Gericht

OGH

Rechtssatznummer

RS0020161

Entscheidungsdatum

23.06.2026

Geschäftszahl

1Ob209/75; 4Ob504/76; 8Ob552/76 (8Ob553/76); 6Ob637/77; 1Ob602/77; 1Ob599/77; 6Ob697/77; 1Ob597/78 (1Ob598/78); 2Ob519/79; 7Ob654/79; 4Ob506/80; 3Ob540/79; 4Ob581/80; 3Ob667/81; 8Ob501/82; 3Ob645/82; 1Ob617/83; 2Ob656/84; 4Ob1522/88; 4Ob592/88; 2Ob528/89; 3Ob1512/90; 2Ob530/90; 4Ob548/92; 10Ob77/98s; 10Ob384/98p; 3Ob291/97h; 2Ob320/99v; 5Ob200/02a; 10Ob45/05y; 3Ob150/04m; 6Ob80/05s; 2Ob256/05v; 5Ob57/06b; 4Ob11/08h; 3Ob142/08s; 1Ob262/07x; 5Ob108/11k; 6Ob77/12k; 6Ob92/15w; 3Ob176/20h; 5Ob191/20d; 2Ob34/21w; 6Ob6/22h; 3Ob73/26w

Norm

ABGB §1052 B1

ABGB §1170

ABGB §1295 römisch drei

Rechtssatz

Der Besteller kann der Werklohnklage des Unternehmers die Einrede des nicht erfüllten Vertrages auch bei Vorliegen geringfügiger Mängel entgegenhalten, es sei denn, die Ausübung dieses Rechtes artet zur Schikane aus.

Entscheidungstexte

TE OGH 1975-11-10 1 Ob 209/75

TE OGH 1976-04-27 4 Ob 504/76

TE OGH 1976-11-10 8 Ob 552/76

TE OGH 1977-05-26 6 Ob 637/77

TE OGH 1977-06-22 1 Ob 602/77

TE OGH 1977-07-06 1 Ob 599/77

TE OGH 1977-12-21 6 Ob 697/77

TE OGH 1978-05-22 1 Ob 597/78

nur: Der Besteller kann der Werklohnklage des Unternehmers die Einrede des nicht erfüllten Vertrages auch bei Vorliegen geringfügiger Mängel entgegenhalten. (T1)
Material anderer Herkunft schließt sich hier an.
-- ==== Sys2Proof/Laws/Operands.lean ====
section
/-! SUPPORT. The leaf encoders, the renderer, and the agreement of the field datapath with the sums. -/

namespace Sys2Proof.Machine

/-! ### Register field -/

theorem regField_ok {i : Nat} (h : i ≤ 15) : regField i = .ok (BitVec.ofNat 4 i) := by
  simp [regField, bin, h]

theorem regField_error {i : Nat} (h : 16 ≤ i) : regField i = .error .valueOutOfRange := by
  simp only [regField, Config.regMax]; rw [if_neg (by omega)]

/-! ### Immediate field -/

theorem immField_ok {w : Nat} {v : Int} (hl : -(2 : Int) ^ (w - 1) ≤ v)
    (hu : v ≤ (2 : Int) ^ (w - 1) - 1) : immField w v = .ok (BitVec.ofInt w v) := by
  rw [immField, if_neg (by omega)]
  split
  · rename_i hneg
    congr 1
    apply BitVec.eq_of_toNat_eq
    have h1 : (2 : Int) ^ (w - 1) ≤ (2 : Int) ^ w := pow_le_pow_right₀ (by decide) (by omega)
    have hpos : 0 ≤ (2 : Int) ^ w + v := by omega
    have hc : ((2 : Nat) ^ w : Nat) = ((2 : Int) ^ w) := by push_cast; rfl
    have hz : (2 : Int) ^ w + v < (2 : Int) ^ w := by omega
    simp only [bin, BitVec.toNat_ofNat, BitVec.toNat_ofInt]
    rw [Nat.mod_eq_of_lt (by omega), hc, ← Int.add_emod_left, Int.emod_eq_of_lt hpos hz]
  · congr 1
    apply BitVec.eq_of_toNat_eq
    have h1 : (2 : Int) ^ (w - 1) ≤ (2 : Int) ^ w := pow_le_pow_right₀ (by decide) (by omega)
    have hc : ((2 : Nat) ^ w : Nat) = ((2 : Int) ^ w) := by push_cast; rfl
    simp only [bin, BitVec.toNat_ofNat, BitVec.toNat_ofInt]
    rw [Nat.mod_eq_of_lt (by omega), hc, Int.emod_eq_of_lt (by omega) (by omega)]

theorem immField_error {w : Nat} {v : Int}
    (h : v < -(2 : Int) ^ (w - 1) ∨ v > (2 : Int) ^ (w - 1) - 1) :
    immField w v = .error .valueOutOfRange := by
  rw [immField, if_pos h]

theorem immOk_iff {w : Nat} {v : Int} :
    immOk w v = true ↔ -(2 : Int) ^ (w - 1) ≤ v ∧ v ≤ (2 : Int) ^ (w - 1) - 1 := by
  simp [immOk]

theorem immField_eq (w : Nat) (v : Int) :
    immField w v = if immOk w v then .ok (BitVec.ofInt w v) else .error .valueOutOfRange := by
  split
  · rename_i h; obtain ⟨hl, hu⟩ := immOk_iff.1 h; exact immField_ok hl hu
  · rename_i h; rw [immOk_iff] at h; exact immField_error (by omega)

theorem regField_eq (i : Nat) :
    regField i = if regOk i then .ok (BitVec.ofNat 4 i) else .error .valueOutOfRange := by
  by_cases h : i ≤ 15 <;> simp [regOk, regField, bin, h]

/-! ### Formats -/

theorem encodeR_eq (m : Mnemonic) (d a b : Nat) : encodeR m d a b =
    if regOk d && regOk a && regOk b then
      .ok ((fmt m).opcode ++ BitVec.ofNat 4 d ++ BitVec.ofNat 4 a ++ BitVec.ofNat 4 b ++ 0b00#2)
    else .error .valueOutOfRange := by
  cases hd : regOk d <;> cases ha : regOk a <;> cases hb : regOk b <;>
    simp only [encodeR, regField_eq, hd, ha, hb] <;> rfl

theorem encodeI_eq (m : Mnemonic) (d a : Nat) (v : Int) : encodeI m d a v =
    if regOk d && regOk a && immOk 6 v then
      .ok ((fmt m).opcode ++ BitVec.ofNat 4 d ++ BitVec.ofNat 4 a ++ BitVec.ofInt 6 v)
    else .error .valueOutOfRange := by
  cases hd : regOk d <;> cases ha : regOk a <;> cases hv : immOk 6 v <;>
    simp only [encodeI, regField_eq, immField_eq, hd, ha, hv, Config.immWidthI] <;> rfl

theorem encodeB_eq (m : Mnemonic) (a b : Nat) (v : Int) : encodeB m a b v =
    if regOk a && regOk b && immOk 6 v then
      .ok ((fmt m).opcode ++ BitVec.ofNat 4 a ++ BitVec.ofNat 4 b ++ BitVec.ofInt 6 v)
    else .error .valueOutOfRange := by
  cases ha : regOk a <;> cases hb : regOk b <;> cases hv : immOk 6 v <;>
    simp only [encodeB, regField_eq, immField_eq, ha, hb, hv, Config.immWidthB] <;> rfl

theorem encodeLS_eq (m : Mnemonic) (r : Nat) (v : Int) : encodeLS m r v =
    if regOk r && immOk 10 v then
      .ok ((fmt m).opcode ++ BitVec.ofNat 4 r ++ BitVec.ofInt 10 v)
    else .error .valueOutOfRange := by
  cases hr : regOk r <;> cases hv : immOk 10 v <;>
    simp only [encodeLS, regField_eq, immField_eq, hr, hv, Config.immWidthLS] <;> rfl

theorem encodeJ_eq (m : Mnemonic) (v : Int) : encodeJ m v =
    if immOk 14 v then .ok ((fmt m).opcode ++ BitVec.ofInt 14 v) else .error .valueOutOfRange := by
  cases hv : immOk 14 v <;> simp only [encodeJ, immField_eq, hv, Config.immWidthJ] <;> rfl

/-! ### The concatenations as sums -/

theorem toNat_ofInt_emod (w : Nat) (v : Int) :
    (BitVec.ofInt w v).toNat = (v % (2 : Int) ^ w).toNat := by
  simp [BitVec.toNat_ofInt]

/-- `uint(a ++ b) = uint(a) * 2^n + uint(b)` (spec/00_scope.md section 5). -/
theorem toNat_append_add {m n : Nat} (x : BitVec m) (y : BitVec n) :
    (x ++ y).toNat = x.toNat * 2 ^ n + y.toNat := by
  rw [BitVec.toNat_append, ← Nat.shiftLeft_add_eq_or_of_lt y.isLt, Nat.shiftLeft_eq]

theorem regOk_iff {i : Nat} : regOk i = true ↔ i ≤ 15 := by simp [regOk]

theorem toNat_ofNat4 {i : Nat} (h : i ≤ 15) : (BitVec.ofNat 4 i).toNat = i := by
  rw [BitVec.toNat_ofNat, Nat.mod_eq_of_lt (by omega)]

theorem toNat_ofInt6 (v : Int) : (BitVec.ofInt 6 v).toNat = (v % 64).toNat := toNat_ofInt_emod 6 v
theorem toNat_ofInt10 (v : Int) : (BitVec.ofInt 10 v).toNat = (v % 1024).toNat := toNat_ofInt_emod 10 v
theorem toNat_ofInt14 (v : Int) : (BitVec.ofInt 14 v).toNat = (v % 16384).toNat := toNat_ofInt_emod 14 v

/-- Format R as a sum (R100). -/
theorem catR_toNat (o : BitVec 6) {d a b : Nat} (hd : d ≤ 15) (ha : a ≤ 15) (hb : b ≤ 15) :
    (o ++ BitVec.ofNat 4 d ++ BitVec.ofNat 4 a ++ BitVec.ofNat 4 b ++ 0b00#2 : Word).toNat
      = o.toNat * 16384 + d * 1024 + a * 64 + b * 4 := by
  rw [toNat_append_add, toNat_append_add, toNat_append_add, toNat_append_add, toNat_ofNat4 hd,
    toNat_ofNat4 ha, toNat_ofNat4 hb]
  simp only [BitVec.toNat_ofNat]
  omega

/-- Formats I and B as a sum (R110, R135). -/
theorem catRRI_toNat (o : BitVec 6) {d a : Nat} (hd : d ≤ 15) (ha : a ≤ 15) (v : Int) :
    (o ++ BitVec.ofNat 4 d ++ BitVec.ofNat 4 a ++ BitVec.ofInt 6 v : Word).toNat
      = o.toNat * 16384 + d * 1024 + a * 64 + (v % 64).toNat := by
  rw [toNat_append_add, toNat_append_add, toNat_append_add, toNat_ofNat4 hd, toNat_ofNat4 ha,
    toNat_ofInt6]
  omega

/-- Format LS as a sum (R120). -/
theorem catLS_toNat (o : BitVec 6) {r : Nat} (hr : r ≤ 15) (v : Int) :
    (o ++ BitVec.ofNat 4 r ++ BitVec.ofInt 10 v : Word).toNat
      = o.toNat * 16384 + r * 1024 + (v % 1024).toNat := by
  rw [toNat_append_add, toNat_append_add, toNat_ofNat4 hr, toNat_ofInt10]
  omega

/-- Format J as a sum (R130). -/
theorem catJ_toNat (o : BitVec 6) (v : Int) :
    (o ++ BitVec.ofInt 14 v : Word).toNat = o.toNat * 16384 + (v % 16384).toNat := by
  rw [toNat_append_add, toNat_ofInt14]
  omega

/-- A word is the vector of its sum. -/
theorem eq_ofNat_of_toNat {w : Word} {n : Nat} (h : w.toNat = n) : w = BitVec.ofNat 20 n := by
  rw [← h]; simp

/-! ### The renderer -/

theorem hexDigit_injective {a b : BitVec 4} (h : hexDigit a = hexDigit b) : a = b := by
  have : ∀ a b : BitVec 4, hexDigit a = hexDigit b → a = b := by decide
  exact this a b h

theorem hex_length (w : Word) : (hex w).length = 5 := rfl

end Sys2Proof.Machine
end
TE OGH 1979-06-12 2 Ob 519/79

TE OGH 1980-01-17 7 Ob 654/79

Veröff: SZ 53/7

TE OGH 1980-04-15 4 Ob 506/80

nur T1

TE OGH 1980-04-23 3 Ob 540/79

Beisatz: Kauf (T2) Veröff: SZ 53/63

TE OGH 1980-06-17 4 Ob 581/80

Beisatz: Verbliebene unwesentliche Delle am Kotflügel - Schikaneeinwendung gerechtfertigt. (T3)

TE OGH 1982-03-24 3 Ob 667/81

TE OGH 1982-04-15 8 Ob 501/82

Veröff: RZ 1983/41 S 187

TE OGH 1982-12-01 3 Ob 645/82

nur T1

TE OGH 1983-08-31 1 Ob 617/83

Veröff: RdW 1984,41

TE OGH 1986-06-17 2 Ob 656/84

TE OGH 1988-09-27 4 Ob 1522/88

Vgl auch

TE OGH 1988-10-25 4 Ob 592/88

Beisatz: Darauf, ob der Werkunternehmer nur eine oder mehrere Rechnungen legt, kommt es in diesem Zusammenhang nicht an; entscheidend ist nur, ob der Werklohn für eine als Einheit zu bewertende Gesamtleistung verlangt wird. (T4)

TE OGH 1989-09-12 2 Ob 528/89

Beis wie T4

TE OGH 1990-05-16 3 Ob 1512/90

Auch

TE OGH 1990-04-25 2 Ob 530/90

Veröff: ecolex 1990,677

TE OGH 1992-11-10 4 Ob 548/92

Aber; Beisatz: Der Übernehmer (Besteller) hat nicht das Recht, wegen des Vorliegens bloß unerheblicher Mängel die Gegenleistung zurückzuhalten. (T5)

TE OGH 1998-04-28 10 Ob 77/98s

Auch

TE OGH 1998-11-24 10 Ob 384/98p

Auch

TE OGH 1999-07-14 3 Ob 291/97h

Vgl auch

TE OGH 1999-11-18 2 Ob 320/99v

Vgl auch

TE OGH 2002-12-17 5 Ob 200/02a

Vgl; Beisatz: Nur auf den restlichen Werklohn kommt es für Frage des Zurückbehaltungsrechts an. (T6)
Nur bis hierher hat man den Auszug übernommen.